• [Aim of the exercise]: Instruction for the entries that follow: retype exactly the lines from the line with "widthAt : Option (Nat × Nat) := none" to the line with "progressAt : Nat := 0", both included, and omit all others.

• [Data]:

# # #

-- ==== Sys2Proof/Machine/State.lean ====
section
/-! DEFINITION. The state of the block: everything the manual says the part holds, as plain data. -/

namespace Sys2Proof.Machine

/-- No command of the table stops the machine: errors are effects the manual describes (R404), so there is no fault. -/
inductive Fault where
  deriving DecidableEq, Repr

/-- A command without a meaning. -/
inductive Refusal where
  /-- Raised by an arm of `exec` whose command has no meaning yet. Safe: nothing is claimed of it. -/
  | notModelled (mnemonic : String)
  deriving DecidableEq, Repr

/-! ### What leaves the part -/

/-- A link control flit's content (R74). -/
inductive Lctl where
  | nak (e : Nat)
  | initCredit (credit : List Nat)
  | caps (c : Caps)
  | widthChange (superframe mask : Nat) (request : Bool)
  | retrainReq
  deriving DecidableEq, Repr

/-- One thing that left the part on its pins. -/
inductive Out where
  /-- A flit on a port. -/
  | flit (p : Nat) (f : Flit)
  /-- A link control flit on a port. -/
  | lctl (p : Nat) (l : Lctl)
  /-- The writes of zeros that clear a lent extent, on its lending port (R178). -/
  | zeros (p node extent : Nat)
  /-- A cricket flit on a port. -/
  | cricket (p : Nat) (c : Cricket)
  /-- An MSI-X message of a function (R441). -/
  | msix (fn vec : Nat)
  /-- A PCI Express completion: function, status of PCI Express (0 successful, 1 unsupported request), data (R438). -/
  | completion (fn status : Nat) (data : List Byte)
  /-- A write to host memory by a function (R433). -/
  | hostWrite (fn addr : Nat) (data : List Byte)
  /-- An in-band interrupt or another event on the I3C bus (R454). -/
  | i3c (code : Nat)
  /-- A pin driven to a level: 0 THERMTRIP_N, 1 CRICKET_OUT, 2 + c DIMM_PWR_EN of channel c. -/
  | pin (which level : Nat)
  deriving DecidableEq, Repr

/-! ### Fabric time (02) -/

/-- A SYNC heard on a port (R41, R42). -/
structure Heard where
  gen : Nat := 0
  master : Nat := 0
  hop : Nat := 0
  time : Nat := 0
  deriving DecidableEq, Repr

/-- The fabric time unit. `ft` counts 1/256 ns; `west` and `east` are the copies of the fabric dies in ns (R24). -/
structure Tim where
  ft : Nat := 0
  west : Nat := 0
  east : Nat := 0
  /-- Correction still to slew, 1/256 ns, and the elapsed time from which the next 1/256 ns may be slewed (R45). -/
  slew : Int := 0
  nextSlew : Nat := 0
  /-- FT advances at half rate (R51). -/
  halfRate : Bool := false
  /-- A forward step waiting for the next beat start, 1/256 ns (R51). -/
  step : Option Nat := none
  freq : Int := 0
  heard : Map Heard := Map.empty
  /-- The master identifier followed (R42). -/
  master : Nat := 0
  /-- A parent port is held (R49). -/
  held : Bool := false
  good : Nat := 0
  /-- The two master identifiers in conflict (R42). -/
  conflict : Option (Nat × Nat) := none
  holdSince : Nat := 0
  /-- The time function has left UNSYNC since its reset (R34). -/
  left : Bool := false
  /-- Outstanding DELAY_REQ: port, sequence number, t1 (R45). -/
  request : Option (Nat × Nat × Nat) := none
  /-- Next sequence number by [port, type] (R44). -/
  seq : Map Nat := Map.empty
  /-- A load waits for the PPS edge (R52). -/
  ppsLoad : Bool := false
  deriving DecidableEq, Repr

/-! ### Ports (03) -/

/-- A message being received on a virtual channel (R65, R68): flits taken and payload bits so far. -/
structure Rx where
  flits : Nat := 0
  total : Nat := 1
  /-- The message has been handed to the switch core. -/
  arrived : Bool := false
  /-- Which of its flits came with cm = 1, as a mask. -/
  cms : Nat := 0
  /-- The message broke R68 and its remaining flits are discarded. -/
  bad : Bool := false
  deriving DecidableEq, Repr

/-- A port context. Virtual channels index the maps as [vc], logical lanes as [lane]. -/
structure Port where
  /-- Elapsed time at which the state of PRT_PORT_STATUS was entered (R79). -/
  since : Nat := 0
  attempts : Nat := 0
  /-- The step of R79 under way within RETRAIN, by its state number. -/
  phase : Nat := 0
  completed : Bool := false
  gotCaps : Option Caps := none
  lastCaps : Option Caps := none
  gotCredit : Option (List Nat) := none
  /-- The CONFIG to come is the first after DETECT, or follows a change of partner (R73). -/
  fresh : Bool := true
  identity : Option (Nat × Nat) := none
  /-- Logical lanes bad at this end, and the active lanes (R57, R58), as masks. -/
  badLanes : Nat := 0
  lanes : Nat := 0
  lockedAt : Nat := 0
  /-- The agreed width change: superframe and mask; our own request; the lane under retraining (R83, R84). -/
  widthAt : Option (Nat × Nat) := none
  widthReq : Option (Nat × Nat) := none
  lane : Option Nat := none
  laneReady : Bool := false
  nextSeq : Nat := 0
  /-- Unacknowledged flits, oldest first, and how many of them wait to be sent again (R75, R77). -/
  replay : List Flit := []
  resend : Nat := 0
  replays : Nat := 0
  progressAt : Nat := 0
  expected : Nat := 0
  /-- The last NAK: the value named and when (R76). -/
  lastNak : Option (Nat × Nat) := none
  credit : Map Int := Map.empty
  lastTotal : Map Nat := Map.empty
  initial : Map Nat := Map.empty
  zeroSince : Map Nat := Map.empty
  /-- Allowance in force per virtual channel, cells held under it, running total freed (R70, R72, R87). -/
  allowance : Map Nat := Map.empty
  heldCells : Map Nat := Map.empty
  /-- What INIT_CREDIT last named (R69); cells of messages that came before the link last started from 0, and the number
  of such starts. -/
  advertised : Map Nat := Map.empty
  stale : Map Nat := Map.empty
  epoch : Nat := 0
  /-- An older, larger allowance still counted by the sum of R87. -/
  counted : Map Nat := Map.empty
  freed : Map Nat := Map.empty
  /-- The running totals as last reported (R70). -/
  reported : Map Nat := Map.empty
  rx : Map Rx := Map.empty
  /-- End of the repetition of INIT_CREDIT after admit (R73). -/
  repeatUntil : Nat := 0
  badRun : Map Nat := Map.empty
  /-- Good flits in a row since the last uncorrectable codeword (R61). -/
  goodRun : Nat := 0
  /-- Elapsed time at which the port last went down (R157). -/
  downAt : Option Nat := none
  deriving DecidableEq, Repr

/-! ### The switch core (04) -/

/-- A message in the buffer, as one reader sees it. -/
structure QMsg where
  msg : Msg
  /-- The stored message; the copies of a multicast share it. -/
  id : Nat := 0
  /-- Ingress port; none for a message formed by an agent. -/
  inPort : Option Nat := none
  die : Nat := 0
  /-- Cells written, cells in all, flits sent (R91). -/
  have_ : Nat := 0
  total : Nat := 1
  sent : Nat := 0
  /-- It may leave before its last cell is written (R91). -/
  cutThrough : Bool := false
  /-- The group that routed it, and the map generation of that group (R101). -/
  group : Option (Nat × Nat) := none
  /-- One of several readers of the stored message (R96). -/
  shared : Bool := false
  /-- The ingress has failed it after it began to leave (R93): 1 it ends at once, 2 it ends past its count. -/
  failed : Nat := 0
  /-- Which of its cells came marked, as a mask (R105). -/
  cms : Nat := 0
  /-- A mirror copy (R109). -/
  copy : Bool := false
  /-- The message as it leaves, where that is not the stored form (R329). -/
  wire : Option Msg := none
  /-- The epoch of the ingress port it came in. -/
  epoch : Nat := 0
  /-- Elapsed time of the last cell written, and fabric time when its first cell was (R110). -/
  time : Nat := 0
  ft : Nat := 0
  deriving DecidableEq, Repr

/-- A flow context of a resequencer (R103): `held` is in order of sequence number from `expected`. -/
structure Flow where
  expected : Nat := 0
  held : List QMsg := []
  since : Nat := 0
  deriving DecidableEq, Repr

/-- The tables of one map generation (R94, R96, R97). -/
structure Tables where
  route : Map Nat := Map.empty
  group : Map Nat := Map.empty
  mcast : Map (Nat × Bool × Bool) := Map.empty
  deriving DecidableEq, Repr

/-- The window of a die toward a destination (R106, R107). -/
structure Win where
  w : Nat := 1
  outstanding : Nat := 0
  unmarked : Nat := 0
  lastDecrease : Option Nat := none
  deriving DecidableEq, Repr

# # #

• [Solution for this problem]:
  widthAt : Option (Nat × Nat) := none
  widthReq : Option (Nat × Nat) := none
  lane : Option Nat := none
  laneReady : Bool := false
  nextSeq : Nat := 0
  /-- Unacknowledged flits, oldest first, and how many of them wait to be sent again (R75, R77). -/
  replay : List Flit := []
  resend : Nat := 0
  replays : Nat := 0
  progressAt : Nat := 0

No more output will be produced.